I have a UK passport which claims I have 'the right of abode' in the UK. I actually live in the US so when I visit the UK I present a US passport which then gets stamped with 'No right to employment / no recourse to public funds' . This is pretty much standard wherever you go -- if you're not a legal resident of a country then you can't claim benefits that are provided to people who are. (In the US this gets taken one stage further -- you can't claim anything unless you're a citizen. In theory.)
Anyway, it wouldn't surprise me to find out that people who are not in the country legally -- aren't citizens or otherwise have permission to be there -- shouldn't be using public facilities and if they do then they're likely to get a) billed (the NHS does this -- or didn't you know?) and b) reported to other parts of the government (its all integrated in the UK -- or didn't you know?).
Incidentally, compared to most countries living undocumented in both the UK and US is relatively easy which is why, presumably, they're the preferred target for informal immigration.
theres one major downside to this.....it stops immigrant prostitutes from accessing any kind of sexual health care. No birth control, no STI screening.
Some clinics ignore the rules and screen under false names, but because of those who don't you end up with a pool of vulnerable women, often trafficked, who need help but can't access it for fear of deportation
"data is only shared to trace "known immigration offenders" that have ceased contact with the Home Office, they note, not to track down undocumented migrants."
And that's exactly what the problem is. It's not used the way it should be. It's not used to find breaches of law and handle them. Only the citizens are supposed to follow the law, the migrants can jolly well do anything they please. Any attempt to track them down will be shot down by "human rights activists".

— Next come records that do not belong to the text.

-- ==== Sys2Proof/Machine/Transaction.lean ====
section
/-! DEFINITION. CORE as the spec writes it: `step : Params → State → Command → State × Response` (10_state.md R30), its body as
60_exceptions.md R236 gives it in full, and a run as 10_state.md R31 defines it. It holds for every `Params` over every carrier; the
machine of Step.lean is this function at `Config.params`, with the run's events and responses kept beside the state. -/

namespace Sys2Proof.Machine

variable {R : Type}

/-- The pseudocode of an instruction, for any parameters over the carrier of the machine. -/
def perform (p : Params Rat) (i : Instr) : Except Exn (Result Rat) :=
  match i with
  | .fitsu value width => opFitsu value width
  | .fitss value width => opFitss value width
  | .getu word width lsb => opGetu word width lsb
  | .gets word width lsb => opGets word width lsb
  | .setu word width lsb value => opSetu word width lsb value
  | .sets word width lsb value => opSets word width lsb value
  | .pack r => opPack r
  | .unpack cw => opUnpack cw
  | .ser cw => opSer cw
  | .deser bytes nbytes => opDeser bytes nbytes
  | .rgb2ycc sample => opRgb2ycc p sample
  | .ycc2rgb sample => opYcc2rgb p sample
  | .bfwd block => opBfwd p block
  | .binv r => opBinv p r
  | .cblk block => opCblk p block
  | .dblk bytes nbytes => opDblk p bytes nbytes

/-- "run the pseudocode of cmd.op's rule" (R236), on the ports of the command (R61), for every `NUM` over every carrier. -/
def runRule (p : Params R) (o : Opcode) (c : Command R) : Except Exn (Result R) :=
  match o with
  | .fitsu => opFitsu c.value c.width.toNat
  | .fitss => opFitss c.value c.width.toNat
  | .getu => opGetu c.word c.width.toNat c.lsb.toNat
  | .gets => opGets c.word c.width.toNat c.lsb.toNat
  | .setu => opSetu c.word c.width.toNat c.lsb.toNat c.value
  | .sets => opSets c.word c.width.toNat c.lsb.toNat c.value
  | .pack => opPack c.record
  | .unpack => opUnpack c.cw
  | .ser => opSer c.cw
  | .deser => opDeser c.bytes c.nbytes.toNat
  | .rgb2ycc => opRgb2ycc p c.sample
  | .ycc2rgb => opYcc2rgb p c.sample
  | .bfwd => opBfwd p c.block
  | .binv => opBinv p c.record
  | .cblk => opCblk p c.block
  | .dblk => opDblk p c.bytes c.nbytes.toNat

/-- The step of CORE, in full (R236). -/
def coreStep (p : Params R) (a : ArchState) (c : Command R) : ArchState × Response R :=
  if a.fatal then (a, .fatal)
  else
    match Opcode.ofBits? c.op with
    | none => ({ fatal := true }, .fatal)
    | some o =>
      match runRule p o c with
      | .ok r => (a, .ok r)
      | .error .contractViolation => ({ fatal := true }, .fatal)
      | .error .overflow => (a, .overflow)
      | .error .incompleteWord => (a, .incomplete)

/-- A run (R31): the events in order from a state; the final state, and the responses emitted, oldest first. -/
def coreRun (p : Params R) (a : ArchState) : List (Event R) → ArchState × List (Response R)
  | [] => (a, [])
  | .reset :: rest => coreRun p { fatal := false } rest
  | .cmd c :: rest =>
    let (a', r) := coreStep p a c
    let (a'', rs) := coreRun p a' rest
    (a'', r :: rs)

end Sys2Proof.Machine
end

I don;t care if they are "legal" or not. On the official website here we see that the purpose of the NHS is so that " good healthcare should be available to all, regardless of wealth."
It says nothing about Daily Mail driven politicians limiting who should and should not be here so that anyone with the wrong religion, too much sun tan or the wrong ancestors can be kept out or punished for these sins.

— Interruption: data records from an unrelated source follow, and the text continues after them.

theorem coreStep_of_error {p : Params R} {a : ArchState} {c : Command R} {e : Exn} (h : a.fatal = false)
    (hr : commandOutcome p c = .error e) : coreStep p a c = (e.effect a, e.response) := by
  cases ho : Opcode.ofBits? c.op with
  | none =>
    rw [commandOutcome_reserved p ho] at hr
    obtain rfl := Except.error.inj hr
    simp [coreStep, h, ho, Exn.response]
  | some o =>
    rw [commandOutcome_of_opcode p ho] at hr
    cases e <;> simp [coreStep, h, ho, hr, Exn.response]

/-- What the step of the spec can do: the gate, a ContractViolation, or an answer that leaves the state alone. -/
theorem coreStep_cases (p : Params R) (a : ArchState) (c : Command R) :
    (a.fatal = true ∧ coreStep p a c = (a, .fatal)) ∨
    (a.fatal = false ∧ commandViolates c = true ∧ coreStep p a c = (⟨true⟩, .fatal)) ∨
    (a.fatal = false ∧ commandViolates c = false ∧ ∃ r, r ≠ .fatal ∧ coreStep p a c = (a, r)) := by
  cases ha : a.fatal with
  | true => exact .inl ⟨rfl, coreStep_of_fatal p ha c⟩
  | false =>
    refine .inr ?_
    cases hv : commandViolates c with
    | true => exact .inl ⟨rfl, rfl, coreStep_of_error ha ((commandOutcome_violation_iff p c).mpr hv)⟩
    | false =>
      refine .inr ⟨rfl, rfl, ?_⟩
      cases hr : commandOutcome p c with
      | ok r => exact ⟨.ok r, nofun, coreStep_of_ok ha hr⟩
      | error e =>
        cases e with
        | contractViolation => simp [(commandOutcome_violation_iff p c).mp hr] at hv
        | overflow => exact ⟨.overflow, nofun, coreStep_of_error ha hr⟩
        | incompleteWord => exact ⟨.incomplete, nofun, coreStep_of_error ha hr⟩

/-- `FATAL` after a command (R22, R233): it stood already, or the command breaks a contract. -/
theorem coreStep_fatal_eq (p : Params R) (a : ArchState) (c : Command R) :
    (coreStep p a c).1.fatal = (a.fatal || commandViolates c) := by
  obtain ⟨ha, h⟩ | ⟨-, hv, h⟩ | ⟨ha, hv, r, -, h⟩ := coreStep_cases p a c
  · simp [h, ha]
  · simp [h, hv]
  · simp [h, ha, hv]

/-- A command is answered FATAL exactly when `FATAL = 1` after it. -/
theorem coreStep_response_fatal_iff (p : Params R) (a : ArchState) (c : Command R) :
    (coreStep p a c).2 = .fatal ↔ (coreStep p a c).1.fatal = true := by
  obtain ⟨ha, h⟩ | ⟨-, -, h⟩ | ⟨ha, -, r, hr, h⟩ := coreStep_cases p a c
  · simp [h, ha]
  · simp [h]
  · simp [h, ha, hr]

/-- A command that breaks no contract leaves `FATAL = 0`. -/
theorem coreStep_safe_arch (p : Params R) {c : Command R} (h : commandViolates c = false) :
    (coreStep p ⟨false⟩ c).1 = ⟨false⟩ :=
  congrArg ArchState.mk ((coreStep_fatal_eq p ⟨false⟩ c).trans h)

/-! ## The run of the spec -/

@[simp] theorem coreRun_nil (p : Params R) (a : ArchState) : coreRun p a [] = (a, []) := rfl

@[simp] theorem coreRun_reset (p : Params R) (a : ArchState) (es : List (Event R)) :
    coreRun p a (.reset :: es) = coreRun p ⟨false⟩ es := rfl

@[simp] theorem coreRun_cmd (p : Params R) (a : ArchState) (c : Command R) (es : List (Event R)) :
    coreRun p a (.cmd c :: es) =
      ((coreRun p (coreStep p a c).1 es).1, (coreStep p a c).2 :: (coreRun p (coreStep p a c).1 es).2) := rfl

theorem coreRun_cons (p : Params R) (a : ArchState) (e : Event R) (es : List (Event R)) :
    coreRun p a (e :: es) =
      ((coreRun p (coreRun p a [e]).1 es).1, (coreRun p a [e]).2 ++ (coreRun p (coreRun p a [e]).1 es).2) := by
  cases e <;> simp

theorem length_coreRun_responses (p : Params R) (a : ArchState) (es : List (Event R)) :
    (coreRun p a es).2.length = Claims.commandCount es := by
  induction es generalizing a with
  | nil => rfl
  | cons e es ih => cases e <;> simp [ih, Claims.commandCount]

/-! ## The machine's step and run -/

/-- The machine decodes before the gate and the spec after it; both complete the same outcome. -/
theorem accept_eq_complete_commandOutcome (c : Command Rat) (s : State) :
    accept c s = complete s (commandOutcome Config.params c) := by
  rw [accept_eq]
  unfold decode commandOutcome
  cases Opcode.ofBits? c.op with
  | none => rfl
  | some o => simp [runRule_eq_perform]

theorem complete_commandOutcome (c : Command Rat) (s : State) :
    complete s (commandOutcome Config.params c) = .next
      { arch := (coreStep Config.params s.arch c).1
        events := s.events
        responses := s.responses ++ [(coreStep Config.params s.arch c).2] } := by
  cases hs : s.arch.fatal with
  | true => rw [complete_fatal hs, coreStep_of_fatal _ hs]; rfl
  | false =>
    cases hr : commandOutcome Config.params c with
    | ok r => rw [complete_ok hs, coreStep_of_ok hs hr]; rfl
    | error e => rw [complete_error hs, coreStep_of_error hs hr]; rfl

If they are sick, they should be healed.
If a nation wants a health service that functions, and is trusted by its citizens, and is on top of health risks to the population at large (think risk of TB from eastern Europeans and illegals), then everybody legal and illegal must trust it.
The reality is that the NHS database(s) are designed to leak, by people whose specialty is "public safety". Those are the same people who do stuff for the police.

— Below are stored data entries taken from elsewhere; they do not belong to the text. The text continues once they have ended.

-- ==== Sys2Proof/Word.lean ====
section
/-!
DEFINITION. The words of the T1240: the eight data bits of a unit, the indices of section 5.2 of
00_scope.md, and the 35 units of a site table image.
-/

namespace Sys2Proof

/-- The eight data bits of a unit (R135). -/
abbrev Byte := BitVec 8

/-- A car index, equal to the car port number (00_scope.md, section 5.2). -/
abbrev CarIx := Fin 12

/-- A feeder index (00_scope.md, section 5.2). -/
abbrev FeederIx := Fin 4

/-- A reserve entry number (R20). -/
abbrev EntryIx := Fin 8

/-- A site table image: 35 units (R153). -/
abbrev Image := Vector Byte 35

/-- Every car index, lowest first. -/
def allCars : List CarIx := [0, 1, 2, 3, 4, 5, 6, 7, 8, 9, 10, 11]

/-- Every feeder index, lowest first. -/
def allFeeders : List FeederIx := [0, 1, 2, 3]

/-- Every reserve entry number, lowest first. -/
def allEntries : List EntryIx := [0, 1, 2, 3, 4, 5, 6, 7]

/-- Division rounded up, for the stages that R5 rounds up. -/
def ceilDiv (a b : Nat) : Nat := (a + b - 1) / b

end Sys2Proof
end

The reality is that in order to fulfil its public health obligations, the NHS needs to keep track of the health of illegals as well as legals, which ain't going to happen if the illegals think that going to the doctor/hospital increases the risk of being picked up by the immigration service.
A national health service that I know well only reports to the police patients who present with gunshot injuries. everybody knows that, data is much better, but members of extended immigrant families tend to share the legal family member's documentation, which creates amusing situations over a busy weekend, so a seventy year old retired male can present as pregnant, concussed playing football, slashed in a knife fight and suffering from wheel chair user's RSI.
Both letters state that the parties take confidentiality seriously and acknowledge the importance of public trust in the health service - while repeatedly leaning on the argument that the information released is non-clinical.
"We take confidentially seriously" always translates to, "We don't give a flying fuck about confidentially, unless it's our confidentiality, or unless someone finds out about the fact that we don't give a flying fuck about confidentiality, and that causes us some level of embarrassment."